━━━━━ Data to use

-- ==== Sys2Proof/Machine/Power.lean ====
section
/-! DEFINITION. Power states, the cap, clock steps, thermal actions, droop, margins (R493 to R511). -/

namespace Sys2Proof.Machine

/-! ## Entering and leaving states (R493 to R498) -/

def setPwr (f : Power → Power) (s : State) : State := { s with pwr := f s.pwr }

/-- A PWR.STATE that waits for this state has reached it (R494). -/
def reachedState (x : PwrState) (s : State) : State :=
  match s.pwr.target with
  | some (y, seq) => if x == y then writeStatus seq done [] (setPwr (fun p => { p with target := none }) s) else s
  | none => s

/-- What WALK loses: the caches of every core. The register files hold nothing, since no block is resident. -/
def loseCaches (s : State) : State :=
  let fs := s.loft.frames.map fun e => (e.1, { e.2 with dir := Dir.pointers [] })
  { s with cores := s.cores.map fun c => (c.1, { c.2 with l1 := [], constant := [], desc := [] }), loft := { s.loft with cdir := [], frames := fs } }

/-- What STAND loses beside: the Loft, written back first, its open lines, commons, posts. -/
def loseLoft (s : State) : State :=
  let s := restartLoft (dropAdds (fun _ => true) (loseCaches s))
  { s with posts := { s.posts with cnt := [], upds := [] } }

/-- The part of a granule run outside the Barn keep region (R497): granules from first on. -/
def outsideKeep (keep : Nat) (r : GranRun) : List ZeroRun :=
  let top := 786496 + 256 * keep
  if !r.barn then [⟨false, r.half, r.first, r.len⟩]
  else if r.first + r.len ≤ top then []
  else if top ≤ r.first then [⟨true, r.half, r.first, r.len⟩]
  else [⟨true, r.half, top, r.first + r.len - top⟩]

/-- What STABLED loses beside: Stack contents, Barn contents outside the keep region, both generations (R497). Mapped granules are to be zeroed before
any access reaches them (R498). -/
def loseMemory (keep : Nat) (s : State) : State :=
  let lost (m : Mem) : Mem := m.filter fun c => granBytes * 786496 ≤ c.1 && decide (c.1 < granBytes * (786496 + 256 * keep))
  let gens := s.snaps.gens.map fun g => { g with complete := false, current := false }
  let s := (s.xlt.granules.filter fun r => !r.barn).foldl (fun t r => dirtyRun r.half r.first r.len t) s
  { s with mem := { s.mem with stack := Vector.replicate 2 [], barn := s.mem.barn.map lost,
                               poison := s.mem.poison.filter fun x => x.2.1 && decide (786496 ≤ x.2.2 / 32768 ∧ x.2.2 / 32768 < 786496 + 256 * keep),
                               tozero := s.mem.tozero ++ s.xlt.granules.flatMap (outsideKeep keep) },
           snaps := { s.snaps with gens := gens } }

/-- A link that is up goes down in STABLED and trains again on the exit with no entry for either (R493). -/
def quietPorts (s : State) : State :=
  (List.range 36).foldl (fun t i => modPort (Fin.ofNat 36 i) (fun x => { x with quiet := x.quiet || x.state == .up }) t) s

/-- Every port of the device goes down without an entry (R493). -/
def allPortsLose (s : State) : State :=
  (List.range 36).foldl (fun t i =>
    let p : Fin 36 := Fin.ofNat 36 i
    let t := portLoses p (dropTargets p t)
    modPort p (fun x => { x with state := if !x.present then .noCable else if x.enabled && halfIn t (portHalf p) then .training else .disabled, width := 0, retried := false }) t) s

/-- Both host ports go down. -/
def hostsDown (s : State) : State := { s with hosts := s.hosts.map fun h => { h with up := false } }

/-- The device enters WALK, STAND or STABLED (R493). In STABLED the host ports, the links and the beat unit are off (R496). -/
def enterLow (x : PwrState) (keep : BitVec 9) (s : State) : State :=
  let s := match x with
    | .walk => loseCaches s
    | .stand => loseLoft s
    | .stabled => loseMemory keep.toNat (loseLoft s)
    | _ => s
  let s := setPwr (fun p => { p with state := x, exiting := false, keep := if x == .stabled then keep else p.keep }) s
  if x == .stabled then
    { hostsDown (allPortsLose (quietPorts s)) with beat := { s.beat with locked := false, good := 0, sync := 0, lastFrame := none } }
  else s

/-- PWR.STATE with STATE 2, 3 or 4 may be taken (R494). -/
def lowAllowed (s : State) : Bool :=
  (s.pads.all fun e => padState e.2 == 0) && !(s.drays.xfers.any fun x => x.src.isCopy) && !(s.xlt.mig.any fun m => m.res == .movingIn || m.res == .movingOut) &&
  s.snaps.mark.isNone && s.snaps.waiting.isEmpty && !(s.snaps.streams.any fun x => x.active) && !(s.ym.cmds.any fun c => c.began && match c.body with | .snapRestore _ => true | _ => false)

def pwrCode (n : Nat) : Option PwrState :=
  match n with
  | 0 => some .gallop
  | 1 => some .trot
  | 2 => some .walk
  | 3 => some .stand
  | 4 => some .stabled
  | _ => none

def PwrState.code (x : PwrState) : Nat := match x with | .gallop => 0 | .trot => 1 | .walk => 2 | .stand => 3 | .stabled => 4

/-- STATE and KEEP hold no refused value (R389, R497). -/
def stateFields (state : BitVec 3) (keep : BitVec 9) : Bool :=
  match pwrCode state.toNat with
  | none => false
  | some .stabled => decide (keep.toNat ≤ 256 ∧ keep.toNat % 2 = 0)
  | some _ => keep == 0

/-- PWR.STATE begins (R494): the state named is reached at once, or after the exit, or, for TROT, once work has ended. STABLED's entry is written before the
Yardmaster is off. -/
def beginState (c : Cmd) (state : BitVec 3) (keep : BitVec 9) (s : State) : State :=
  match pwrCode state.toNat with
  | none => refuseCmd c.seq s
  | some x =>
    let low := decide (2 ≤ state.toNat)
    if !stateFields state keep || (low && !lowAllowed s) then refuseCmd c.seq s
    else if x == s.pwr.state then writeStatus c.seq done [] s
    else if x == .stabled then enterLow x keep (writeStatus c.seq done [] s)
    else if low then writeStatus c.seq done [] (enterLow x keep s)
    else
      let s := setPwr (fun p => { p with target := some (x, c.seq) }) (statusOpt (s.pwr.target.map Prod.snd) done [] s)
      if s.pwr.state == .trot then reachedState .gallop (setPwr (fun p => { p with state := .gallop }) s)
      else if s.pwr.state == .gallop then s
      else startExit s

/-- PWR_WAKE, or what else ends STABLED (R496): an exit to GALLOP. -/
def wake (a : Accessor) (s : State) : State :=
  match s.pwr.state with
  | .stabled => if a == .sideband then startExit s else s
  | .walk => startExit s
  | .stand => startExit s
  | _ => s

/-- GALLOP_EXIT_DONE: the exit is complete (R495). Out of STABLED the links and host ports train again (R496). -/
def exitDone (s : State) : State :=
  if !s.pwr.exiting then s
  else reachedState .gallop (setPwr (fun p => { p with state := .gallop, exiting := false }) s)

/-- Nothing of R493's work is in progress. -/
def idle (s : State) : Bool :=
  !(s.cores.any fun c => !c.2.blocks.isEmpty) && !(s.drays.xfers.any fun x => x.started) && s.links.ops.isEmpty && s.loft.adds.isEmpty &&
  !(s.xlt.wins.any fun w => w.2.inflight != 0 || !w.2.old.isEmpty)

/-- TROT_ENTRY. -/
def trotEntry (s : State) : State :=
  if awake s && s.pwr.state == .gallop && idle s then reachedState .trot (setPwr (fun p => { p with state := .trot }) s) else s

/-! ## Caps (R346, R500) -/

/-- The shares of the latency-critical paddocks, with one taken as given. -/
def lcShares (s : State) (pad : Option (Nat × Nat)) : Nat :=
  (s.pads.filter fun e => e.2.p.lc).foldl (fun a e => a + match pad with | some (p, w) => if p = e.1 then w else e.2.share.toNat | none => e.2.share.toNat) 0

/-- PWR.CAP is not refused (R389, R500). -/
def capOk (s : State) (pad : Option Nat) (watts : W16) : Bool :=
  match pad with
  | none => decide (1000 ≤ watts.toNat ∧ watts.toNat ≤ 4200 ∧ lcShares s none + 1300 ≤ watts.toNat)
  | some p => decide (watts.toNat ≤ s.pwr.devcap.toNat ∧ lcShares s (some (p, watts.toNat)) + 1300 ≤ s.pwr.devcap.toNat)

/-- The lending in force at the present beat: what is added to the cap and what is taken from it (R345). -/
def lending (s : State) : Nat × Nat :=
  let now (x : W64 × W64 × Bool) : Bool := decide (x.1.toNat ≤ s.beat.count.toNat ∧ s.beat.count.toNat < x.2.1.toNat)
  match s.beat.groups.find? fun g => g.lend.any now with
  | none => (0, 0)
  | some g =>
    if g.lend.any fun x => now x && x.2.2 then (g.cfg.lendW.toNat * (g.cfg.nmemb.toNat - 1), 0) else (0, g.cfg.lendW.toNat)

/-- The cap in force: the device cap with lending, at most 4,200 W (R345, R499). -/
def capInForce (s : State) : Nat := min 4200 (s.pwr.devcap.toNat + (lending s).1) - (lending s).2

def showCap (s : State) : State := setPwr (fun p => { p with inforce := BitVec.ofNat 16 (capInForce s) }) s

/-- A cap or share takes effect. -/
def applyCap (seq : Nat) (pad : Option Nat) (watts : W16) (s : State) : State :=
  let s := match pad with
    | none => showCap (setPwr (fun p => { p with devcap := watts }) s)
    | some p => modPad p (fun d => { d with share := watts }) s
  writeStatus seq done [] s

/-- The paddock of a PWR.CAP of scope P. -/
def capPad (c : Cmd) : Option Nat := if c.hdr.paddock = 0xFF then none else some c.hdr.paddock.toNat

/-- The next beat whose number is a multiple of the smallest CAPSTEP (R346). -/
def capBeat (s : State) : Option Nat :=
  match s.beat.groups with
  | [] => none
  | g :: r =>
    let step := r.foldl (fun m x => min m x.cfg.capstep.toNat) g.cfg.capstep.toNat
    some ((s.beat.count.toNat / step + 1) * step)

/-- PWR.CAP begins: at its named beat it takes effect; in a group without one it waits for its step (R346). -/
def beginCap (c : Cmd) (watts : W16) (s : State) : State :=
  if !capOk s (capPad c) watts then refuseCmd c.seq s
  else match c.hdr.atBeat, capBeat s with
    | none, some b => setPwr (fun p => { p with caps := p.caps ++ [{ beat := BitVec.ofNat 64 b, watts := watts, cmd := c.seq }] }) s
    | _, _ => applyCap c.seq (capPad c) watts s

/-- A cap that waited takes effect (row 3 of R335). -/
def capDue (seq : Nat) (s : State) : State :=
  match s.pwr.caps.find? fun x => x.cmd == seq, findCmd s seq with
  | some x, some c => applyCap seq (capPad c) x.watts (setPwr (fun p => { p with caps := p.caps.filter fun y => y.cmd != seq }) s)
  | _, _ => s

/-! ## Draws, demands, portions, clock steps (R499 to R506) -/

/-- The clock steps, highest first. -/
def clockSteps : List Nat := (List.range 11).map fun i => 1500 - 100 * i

━━━━━━━━━━

The required output is the stretch of entries above from the line containing "match s.pwr.target with" through the line containing "def loseLoft (s", reproduced exactly.

  match s.pwr.target with
  | some (y, seq) => if x == y then writeStatus seq done [] (setPwr (fun p => { p with target := none }) s) else s
  | none => s

/-- What WALK loses: the caches of every core. The register files hold nothing, since no block is resident. -/
def loseCaches (s : State) : State :=
  let fs := s.loft.frames.map fun e => (e.1, { e.2 with dir := Dir.pointers [] })
  { s with cores := s.cores.map fun c => (c.1, { c.2 with l1 := [], constant := [], desc := [] }), loft := { s.loft with cdir := [], frames := fs } }

/-- What STAND loses beside: the Loft, written back first, its open lines, commons, posts. -/
def loseLoft (s : State) : State :=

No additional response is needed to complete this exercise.